Here is part of the survey description:
This survey provides statistics on manufacturers' value of shipments, new orders (net of cancellations),
end-of-month order backlog (unfilled orders), end-of-month total inventory (at current cost or market value), and inventories by stage of fabrication (materials and supplies, work-in-process, and finished goods). The M3 includes
approximately 4,200 reporting units. Units may be divisions of diversified large companies, large homogenous companies, or single-unit manufacturers in 89 industry categories. Due to the small monthly sample, these 89
categories have been combined into 59 publication levels. The survey methodology assumes that the month-to month changes of the total operations of those companies in the monthly survey effectively represent the month-to-month
movements of all establishments that make up the category. The current coverage levels in the survey show that reported data in the monthly survey represent approximately 62 percent of the shipments estimates at the total
manufacturing level. Data published represent manufacturing in a calendar month. The data collection is based on a voluntary survey authorized by Title 13 of the United States Code.
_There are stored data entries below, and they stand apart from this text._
theorem jobAskHall_grows {W : Store → Bool} {s0 x : State} {a0} {a1} (h : Grows W s0 x) (whalls : W .halls = true := by assumption)
    (wjobs : W .jobs = true := by assumption) (wgallery : W .gallery = true := by assumption) :
    Grows W s0 (jobAskHall a0 a1 x) := by
  unfold jobAskHall
  try dsimp only
  repeat' first
    | with_reducible assumption
    | with_reducible refine nextEntry_grows ?_
    | with_reducible refine setJob_grows ?_
    | with_reducible refine enqueue_grows ?_
    | exact ‹Grows _ _ _›
    | with_reducible refine Grows.ite ?_ ?_
    | intro _
    | fail_if_no_progress with_reducible refine Grows.upd ?_ rfl rfl rfl rfl rfl rfl rfl rfl rfl rfl
    | split

theorem jobAsk_grows {W : Store → Bool} {s0 x : State} {a0} (h : Grows W s0 x) (whalls : W .halls = true := by assumption)
    (wjobs : W .jobs = true := by assumption) (wgallery : W .gallery = true := by assumption) :
    Grows W s0 (jobAsk a0 x) := by
  unfold jobAsk
  try dsimp only
  repeat' first
    | with_reducible assumption
    | with_reducible refine jobAskHall_grows ?_
    | with_reducible refine setJob_grows ?_
    | with_reducible refine overHalls_grows ?_ ?_
    | exact ‹Grows _ _ _›
    | with_reducible refine Grows.ite ?_ ?_
    | intro _

theorem jobTake_grows {W : Store → Bool} {s0 x : State} {a0} {a1} (h : Grows W s0 x) (whalls : W .halls = true := by assumption)
    (werrq : W .errq = true := by assumption) (wjobs : W .jobs = true := by assumption) (wgallery : W .gallery = true := by assumption) :
    Grows W s0 (jobTake a0 a1 x) := by
  unfold jobTake
  try dsimp only
  repeat' first
    | with_reducible assumption
    | with_reducible refine copyPage_grows ?_
    | with_reducible refine takeLine_grows ?_
    | with_reducible refine Grows.ite ?_ ?_

theorem jobGo_grows {W : Store → Bool} {s0 x : State} {a0} {a1} (h : Grows W s0 x) (whalls : W .halls = true := by assumption)
    (werrq : W .errq = true := by assumption) (wjobs : W .jobs = true := by assumption) (wgallery : W .gallery = true := by assumption) :
    Grows W s0 (jobGo a0 a1 x) := by
  unfold jobGo
  try dsimp only
  repeat' first
    | with_reducible assumption
    | with_reducible refine jobTake_grows ?_
    | with_reducible refine jobRestart_grows ?_
    | with_reducible refine setJob_grows ?_
    | with_reducible refine checkFired_grows ?_
    | exact ‹Grows _ _ _›
    | with_reducible refine Grows.ite ?_ ?_
    | fail_if_no_progress with_reducible refine Grows.upd ?_ rfl rfl rfl rfl rfl rfl rfl rfl rfl rfl
    | split

theorem portJobStep_grows {W : Store → Bool} {s0 : State} {x : State} {a0} {a1} (h : Grows W s0 x)
    (whalls : W .halls = true := by assumption) (werrq : W .errq = true := by assumption) (wjobs : W .jobs = true := by assumption)
    (wgallery : W .gallery = true := by assumption) :
    Grows W s0 (portJobStep a0 a1 x) := by
  have h1 : Grows W s0 (jobAsk a0 x) := jobAsk_grows h
  have h2 : ∀ j, Grows W s0 (jobGo j a1 (jobAsk a0 x)) := fun j => jobGo_grows h1
  have h3 : ∀ c, Grows W s0 (endJob a0.id .stopped none none (pushJob c a0.id [] x)) := fun c => endJob_grows (pushJob_grows h)
  unfold portJobStep
  dsimp only
  split
  · exact h3 _
  · split
    · exact h
    · split
      · exact h1
      · exact h2 _

theorem jobRead_grows {W : Store → Bool} {s0 x : State} {a0} {a1} (h : Grows W s0 x) (wjobs : W .jobs = true := by assumption) :
    Grows W s0 (jobRead a0 a1 x) := by
  unfold jobRead
  try dsimp only
  repeat' first
    | with_reducible assumption
    | with_reducible refine setJob_grows ?_
    | exact ‹Grows _ _ _›
    | with_reducible refine Grows.ite ?_ ?_
    | fail_if_no_progress with_reducible refine Grows.upd ?_ rfl rfl rfl rfl rfl rfl rfl rfl rfl rfl
    | split

theorem execCompactStart_grows {W : Store → Bool} {s0 x : State} (h : Grows W s0 x) :
    GrowsO W s0 (execCompactStart x) := by
  unfold execCompactStart
  try dsimp only
  repeat' first
    | with_reducible assumption
    | with_reducible refine Grows.ite ?_ ?_
    | with_reducible refine GrowsO.next ?_
    | intro _
    | fail_if_no_progress with_reducible refine Grows.upd ?_ rfl rfl rfl rfl rfl rfl rfl rfl rfl rfl

theorem devPast_grows {W : Store → Bool} {s0 x : State} {a0} (h : Grows W s0 x) (wjobs : W .jobs = true := by assumption) :
    Grows W s0 (devPast a0 x) := by
  unfold devPast
  try dsimp only
  repeat' first
    | with_reducible assumption
    | with_reducible refine restartsPassed_grows ?_
    | with_reducible refine setDev_grows ?_

theorem compactLines_grows {W : Store → Bool} {s0 x : State} {a0} (h : Grows W s0 x) (wrecords : W .records = true := by assumption)
    (whalls : W .halls = true := by assumption) (wsys : W .sys = true := by assumption) (wjobs : W .jobs = true := by assumption)
    (wgallery : W .gallery = true := by assumption) :
    Grows W s0 (compactLines a0 x) := by
  unfold compactLines
  try dsimp only
  repeat' first
    | with_reducible assumption
    | with_reducible refine devPast_grows ?_
    | with_reducible refine persist_grows ?_
    | with_reducible refine Grows.ite ?_ ?_
    | fail_if_no_progress with_reducible refine Grows.upd ?_ rfl rfl rfl rfl rfl rfl rfl rfl rfl rfl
The data presented in this release are based on data obtained from a panel of 4,200 reporting units and provide an indication of the activity within the manufacturing sector. The results differ from what would be obtained from a
complete enumeration of all manufacturing companies. In addition, a different panel of 4,200 companies would yield different results. The M3 panel is comprised of companies with $500 million or more in shipments and a
limited number of smaller companies. From a statistical perspective, the panel is not a probability sample; therefore,
the sampling errors that are normally provided with sample surveys cannot be measured. Nonsampling errors are attributable to many sources. The use of company or divisional reports to estimate the monthly change for establishments is one source of nonsampling error. The use of primarily large companies to represent the month-to-month movement of all companies is another potential source.